“Most of these things and people, you won’t see them,” said Yuval Yairi, indicating the images of construction workers, scaffolding, ladders, exposed walls and mounds of sand. Yairi was invited by the Israel Museum to observe and photograph during the museum’s three year renovation project, which culminated in the opening of the renewed Israel Museum on July 26, 2010. Yairi presents a selection of the photographs and video in “Work” – a solo exhibit at Zemack Contemporary Art (ZCA) in Tel Aviv, curated by Dr. Ketzia Alon. The artist discussed the project with Midnight East, which presents a different look at the museum, and a certain shift in focus for his own work.
Yairi’s previous work reveals the artist’s close connection to place and time; Forevermore and Palaces of Memory are also intimately related to Jerusalem. Seeing those works one is often struck by the sense of absence, places without people, spaces that in their details evoke the memory of the people who had been there, moments or years before. In the photographs and videos exhibited in Work, the people moving through this choreography of construction are a constant presence, drawing the eye and mind of the viewer. Yet one views the images knowing that when walking through the same spaces in the Israel Museum today – we will not encounter these workers.

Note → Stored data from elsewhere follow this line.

/-- An object at a multiple of 8, and one a byte past it. -/
theorem witness_Unbinding : allIssue lab probeActor [.unbind (ops .none (.pair 4) (.imm 8) .none), .unbindLong (ops .none (.pair 4) .none .none) 9] = true ∧
    (memEa .g (vals lab (issOf (.unbind (ops .none (.pair 4) (.imm 8) .none))) probeActor).a 8).toNat % 8 = 0 ∧
    (memEa .g (vals lab (issOf (.unbindLong (ops .none (.pair 4) .none .none) 9)) probeActor).a 9).toNat % 8 ≠ 0 ∧
    -- a second thread of the context, which keeps the binding that goes
    let b : Actor := .thread ⟨1, 0, false, 1⟩
    let s : State := { boundLab with threads := boundLab.threads ++ [(b, thr lab probeActor)] }
    b ≠ probeActor ∧ s.thread? b = some (thr s b) ∧ (thr s b).ctx = 0 ∧ (thr s b).exited = false ∧
    ((0x10002008, 0x10012040, 8) : Dword × Dword × Word) ∈ (s.ctxOf 0).bindings := by decide

/-- The small state with a future word at 0x10002000: empty, or full with value 5. -/
def futureLab (full : Bool) : State := { lab with mem := memWrite lab.mem 0x10002000 8 (if full then 2 ^ 32 + 5 else 0) }

/-- WAITA of a word that meets the condition and of one that does not; FUTR of a full and of an empty future; FUTW. -/
theorem witness_WaitingOnWords : let i := Instr.waita (ops (.reg 14) (.pair 4) (.imm 0) (.reg 2)) false .g
    let j := Instr.waitaLong (ops (.reg 14) (.pair 4) .none (.reg 2)) true .g 0
    let x := Instr.waita (ops (.reg 14) (.reg 6) (.imm 0) (.reg 2)) true .x
    let f := Instr.futr (ops (.reg 14) (.pair 4) (.imm 0) .none) .device
    let g := Instr.futw (ops .none (.pair 4) (.imm 0) (.reg 2)) .device
    allIssue lab probeActor [i, j, x, f, g, .futrLong (ops (.reg 14) (.pair 4) .none .none) .crew 0,
      .futwLong (ops .none (.pair 4) .none (.reg 2)) .crew 0, .waitaLong (ops (.reg 14) (.reg 6) .none (.reg 2)) false .x 0] = true ∧
    (∃ t v d u ea pa y u' u'', Issues lab (issOf i) none probeActor t v d u ∧ u.reach probeActor t .load .g (memEa .g v.a 0) 4 = (.go ea pa, u'') ∧
      u''.gReadHome { u''.portOf probeActor t.ctx .g with task := none } ea pa 4 = (y, false, u') ∧ word y ≠ v.c.headD 0) ∧
    (∃ t v d u ea pa y u' u'', Issues lab (issOf j) none probeActor t v d u ∧ u.reach probeActor t .load .g (memEa .g v.a 0) 4 = (.go ea pa, u'') ∧
      u''.gReadHome { u''.portOf probeActor t.ctx .g with task := none } ea pa 4 = (y, false, u') ∧ ¬ v.c.headD 0 ≤ word y) ∧
    (∃ t v d u o u', Issues lab (issOf x) none probeActor t v d u ∧ u.reach probeActor t .load .x (memEa .x v.a 0) 4 = (.scratch o, u') ∧
      u'.scratchFails 1 o 4 = false ∧
      ¬ v.c.headD 0 ≤ word (u'.scratchRead 1 o 4)) :=
  ⟨by decide,
   ⟨_, _, _, _, 0x10002000, 0x10002000, 0, _, _, issues (by decide), Prod.ext (by decide) rfl, Prod.ext (by decide) (Prod.ext (by decide) rfl), by decide⟩,
   ⟨_, _, _, _, 0x10002000, 0x10002000, 0, _, _, issues (by decide), Prod.ext (by decide) rfl, Prod.ext (by decide) (Prod.ext (by decide) rfl), by decide⟩,
   ⟨_, _, _, _, 64, _, issues (by decide), Prod.ext (by decide) rfl, by decide, by decide⟩⟩

theorem witness_WaitingOnWords_futures : let f := Instr.futr (ops (.reg 14) (.pair 4) (.imm 0) .none) .device
    (∃ t v d u ea pa u' y u'', Issues (futureLab true) (issOf f) none probeActor t v d u ∧ u.strictCause t.ctx .device = none ∧
      futCause (memEa .g v.a 0) .load = none ∧ u.reach probeActor t .load .g (memEa .g v.a 0) 8 = (.go ea pa, u') ∧
      u'.readFuture probeActor (u'.portOf probeActor t.ctx .g) ea pa .device = (some y, false, u'')) ∧
    (∃ t v d u ea pa u' u'', Issues (futureLab false) (issOf f) none probeActor t v d u ∧ u.strictCause t.ctx .device = none ∧
      futCause (memEa .g v.a 0) .load = none ∧ u.reach probeActor t .load .g (memEa .g v.a 0) 8 = (.go ea pa, u') ∧
      u'.readFuture probeActor (u'.portOf probeActor t.ctx .g) ea pa .device = (none, false, u'')) ∧
    (∃ t v d u ea pa u', Issues lab (issOf (.futw (ops .none (.pair 4) (.imm 0) (.reg 2)) .device)) none probeActor t v d u ∧
      u.strictCause t.ctx .device = none ∧ futCause (memEa .g v.a 0) .store = none ∧
      u.reach probeActor t .store .g (memEa .g v.a 0) 8 = (.go ea pa, u')) :=
  ⟨⟨_, _, _, _, 0x10002000, 0x10002000, _, 5, _, issues (by decide), by decide, by decide, Prod.ext (by decide) rfl,
      Prod.ext (by decide) (Prod.ext (by decide) rfl)⟩,
   ⟨_, _, _, _, 0x10002000, 0x10002000, _, _, issues (by decide), by decide, by decide, Prod.ext (by decide) rfl,
      Prod.ext (by decide) (Prod.ext (by decide) rfl)⟩,
   ⟨_, _, _, _, 0x10002000, 0x10002000, _, issues (by decide), by decide, by decide, Prod.ext (by decide) rfl⟩⟩

theorem witness_WaitingOnWords_steps : let s : State := { lab with flights := [flight (.futw 0x10002000 3 .device [(0x10012040, 8)])] }
    let w : State := labWith 0 (fun t => { t with wait := .addr (watch false 0x10002000 0x10002000 (some 3)) })
    let h : State := labWith 0 (fun t => { t with wait := .addr (watch false 0x0400000000002000 0x100000000002000 none) })
    let v : State := { lab with flights := [flight (.value [3])] }
    (∃ x, s.flight? 5 = some x ∧ x.work = .futw 0x10002000 3 .device [(0x10012040, 8)] ∧ x.park = none ∧
      s.boundPending x.owner x.ctx [(0x10012040, 8)] x.id = false ∧ s.placeOf x.ctx 0x10002000 = some 0x10002000) ∧
    (∃ t, w.thread? probeActor = some t ∧ t.wait = .addr (watch false 0x10002000 0x10002000 (some 3))) ∧
    (∃ t k, h.thread? probeActor = some t ∧ t.wait = .addr k ∧ k.scratch = false ∧ k.addr.toNat / 2 ^ 56 = 4 ∧ k.hit = none ∧
      k.met (word (h.homeRead k.pa 4)) = true) ∧
    (∃ f t, v.flight? 5 = some f ∧ f.orphan = false ∧ f.park = none ∧ f.work = .value [3] ∧ v.thread? f.owner = some t) :=
  ⟨⟨_, rfl, rfl, rfl, by decide, by decide⟩, ⟨_, rfl, rfl⟩, ⟨_, _, rfl, rfl, rfl, by decide, rfl, by decide⟩, ⟨_, _, rfl, rfl, rfl, rfl, rfl⟩⟩

/-- FIFO queues of context 0: one of 4-byte entries with an entry, an empty one, one whose spilled entry is due, one being released. -/
def queueLab : State := { labWith 0 (fun t => { t with regs := [(1, 64), (2, 7), (3, 8), (12, 9), (16, 5)] }) with
  queues := [{ id := 7, kind := 1, esize := 0, hostPush := true, hostPop := true, ondie := [{ words := [3], arrival := 0 }], arrivals := 1 },
    { id := 8, kind := 1, esize := 0, waiters := [{ id := 40, q := 8, sender := .actor .mp, ctx := 0, op := .pop 1, flight := some 41 }] },
    { id := 9, kind := 1, esize := 0, spillBase := 0x20000, spillLog := 5, spill := [{ words := [3], arrival := 0, slot := some 0 }] },
    { id := 10, kind := 1, esize := 0, releasing := true }] }

/-- Commands on their way from the thread: a push and a pop to queue 7. -/
def pushCmd : QCmd := { id := 50, q := 7, sender := .actor probeActor, ctx := 0, op := .push [4], flight := some 51 }
def popCmd : QCmd := { id := 50, q := 7, sender := .actor probeActor, ctx := 0, op := .pop 1, flight := some 51 }

/-- The one entry's read for an instruction that the thread waits at. -/
def readCmd : QCmd := { id := 50, q := 7, sender := .actor probeActor, ctx := 0, op := .read 2 1 1 50 }

theorem witness_Queues : let s := queueLab
    let x := ops .none (.reg 2) .none (.run 16 0)
    let y := ops (.run 20 0) (.reg 2) .none .none
    issuesB s (issOf (.push { x with c := sizedRun (s.entryRegs x) x.c } false)) none probeActor = true ∧
    issuesB s (issOf (.pop { y with d := sizedRun (s.entryRegs y) y.d } false)) none probeActor = true ∧ s.queueOk 0 7 = true ∧
    -- QCFG of a new queue 5 by the words 1, 0, ... and of the configured queue 9 by a descriptor of kind 0
    issuesWith (labWith 0 (fun t => { t with regs := [(2, 5), (24, 1)] })) probeActor (.qcfg (ops .none (.reg 2) .none (.run 24 8))) (fun v =>
      let q := descQueue 5 v.c 0
      decide (q.kind ≠ 0) && !(lab.descRefused q v.c) && (lab.queue? 5).isNone && !lab.sentTo probeActor 5) = true ∧
    issuesWith s probeActor (.qcfg (ops .none (.reg 12) .none (.run 24 8))) (fun v =>
      let q := descQueue 9 v.c 0
      decide (q.kind = 0) && !(s.descRefused q v.c) && ((s.queue? 9).map (fun z => !z.releasing)) == some true && !s.sentTo probeActor 9 &&
      !(s.launches.any (fun l => l.pkt.ordered && l.pkt.spawnq == 9 && !l.done))) = true ∧
    issuesWith s probeActor (.qstat (ops (.pair 14) (.reg 2) .none .none)) (fun _ => !s.sentTo probeActor 7 &&
      ((s.queue? 7).map (fun z => z.ctx == 0)) == some true) = true ∧
    (s.queue? 6 = none ∧ ∃ z, s.queue? 7 = some z ∧ z.releasing = false ∧ z.count < 2 ^ 32 ∧ z.ondie.length < 64 ∧ z.kind < 4 ∧ z.esize < 4) :=
  ⟨by decide, by decide, by decide, by decide, by decide, by decide, rfl, _, rfl, rfl, by decide, by decide, by decide, by decide⟩

theorem witness_Queues_steps : let s : State := { queueLab with qcmds := [pushCmd] }
    let u : State := { queueLab with qcmds := [popCmd] }
    let r : State := { queueLab with qcmds := [readCmd], threads := queueLab.threads.map (fun p => (p.1, { p.2 with wait := .command 50 })) }
    (∃ q, s.qcmds.find? (fun x => x.id == 50) = some pushCmd ∧ firstOf s.qcmds pushCmd = true ∧ s.senderHere pushCmd = true ∧
      pushCmd.filled = true ∧ s.pushReady pushCmd = true ∧ [(4 : Word)].length = 2 ^ 0 ∧
      s.queue? 7 = some q ∧ q.esize = 0 ∧ q.releasing = false ∧ s.senderOwns pushCmd q = true ∧ q.room = true ∧ ∀ w ∈ q.waiters, w.op.isPop = true) ∧
    (∃ q e, u.qcmds.find? (fun x => x.id == 50) = some popCmd ∧ firstOf u.qcmds popCmd = true ∧ u.senderHere popCmd = true ∧
      popCmd.filled = true ∧ u.queue? 7 = some q ∧ q.releasing = false ∧ u.senderOwns popCmd q = true ∧ u.sized popCmd q = true ∧ (∀ w ∈ q.waiters, w.op.isPop = false) ∧
      1 ≤ q.count ∧ ((State.qFetch { u with qcmds := [] } 7 1 1).queue? 7).bind (·.heads 1) = some [e]) ∧
    (∃ q e, r.qcmds.find? (fun x => x.id == 50) = some readCmd ∧ firstOf r.qcmds readCmd = true ∧ r.senderHere readCmd = true ∧
      readCmd.filled = true ∧ r.queue? 7 = some q ∧ q.releasing = false ∧ r.senderOwns readCmd q = true ∧ q.esize = 0 ∧ r.readGroup readCmd = [readCmd] ∧ (∀ w ∈ q.waiters, w.op.isPop = false) ∧
      1 ≤ q.count ∧ (State.qFetch { r with qcmds := [] } 7 1 1).awaits probeActor readCmd = true ∧
      ((State.qFetch { r with qcmds := [] } 7 1 1).queue? 7).bind (·.heads 1) = some [e] ∧ e.bad = false) ∧
    (let w := queueLab.qInsert 8 [6]
     ∃ x k e, w.queue? 8 = some x ∧ x.waiters.find? (fun w => w.op.isPop) = some k ∧ k.op = .pop 1 ∧ 1 ≤ x.count ∧
      ((State.qFetch (w.updQueue 8 (fun y => { y with waiters := y.waiters.filter (fun w => w.id != k.id) })) 8 1 1).queue? 8).bind
        (·.heads 1) = some [e]) ∧
    (∃ x, queueLab.queue? 9 = some x ∧ x.refillDue = true) ∧ (∃ x, queueLab.queue? 10 = some x ∧ x.releasing = true) :=
  ⟨⟨_, rfl, by decide, by decide, rfl, by decide, rfl, rfl, rfl, rfl, by decide, by decide, by decide⟩,
   ⟨_, _, rfl, by decide, by decide, rfl, rfl, rfl, by decide, by decide, by decide, by decide, rfl⟩,
   ⟨_, _, rfl, by decide, by decide, rfl, rfl, rfl, by decide, rfl, by decide, by decide, by decide, by decide, rfl, rfl⟩,
   ⟨_, _, _, rfl, rfl, rfl, by decide, rfl⟩, ⟨_, rfl, by decide⟩, ⟨_, rfl, rfl⟩⟩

“It’s a portrait of a temporary state, a tribute to the transient worker,” said Yairi, “They invited me to do the project and I came into a place that I could not recognize. [Yairi came into the Israel Museum about six months after the renovation had begun] All the spaces of the museum I am familiar with – suddenly there is nothing there. Everything is the opposite of a museum – dirty, full of dust, broken walls that allow light to enter from outside – the opposite of the sterility, permanence, and the feeling of the security that you feel in a museum. It is a capsule of culture –the museum is the palace of palaces of memory and that is why I was so intrigued to go there. But suddenly confronted with this chaos – it was hard to begin approach it. How do I relate to this place? I soon understood that there was no chance I could repeat the way I had observed and worked on previous projects – where I scanned and observed spaces slowly, one part at a time.”
“In those projects – I am stationary; standing on one spot and the scan of the space can take a day or a week. I work with a camera with a very narrow lens, full zoomed in. Each frame receives its attention with a big overlap between the frames. You need to be very organized not to miss a spot. Each point in space receives the same attention. There are places that I photographed empty, then put a chair down and shot again, layers upon layers, fragments of light and time.”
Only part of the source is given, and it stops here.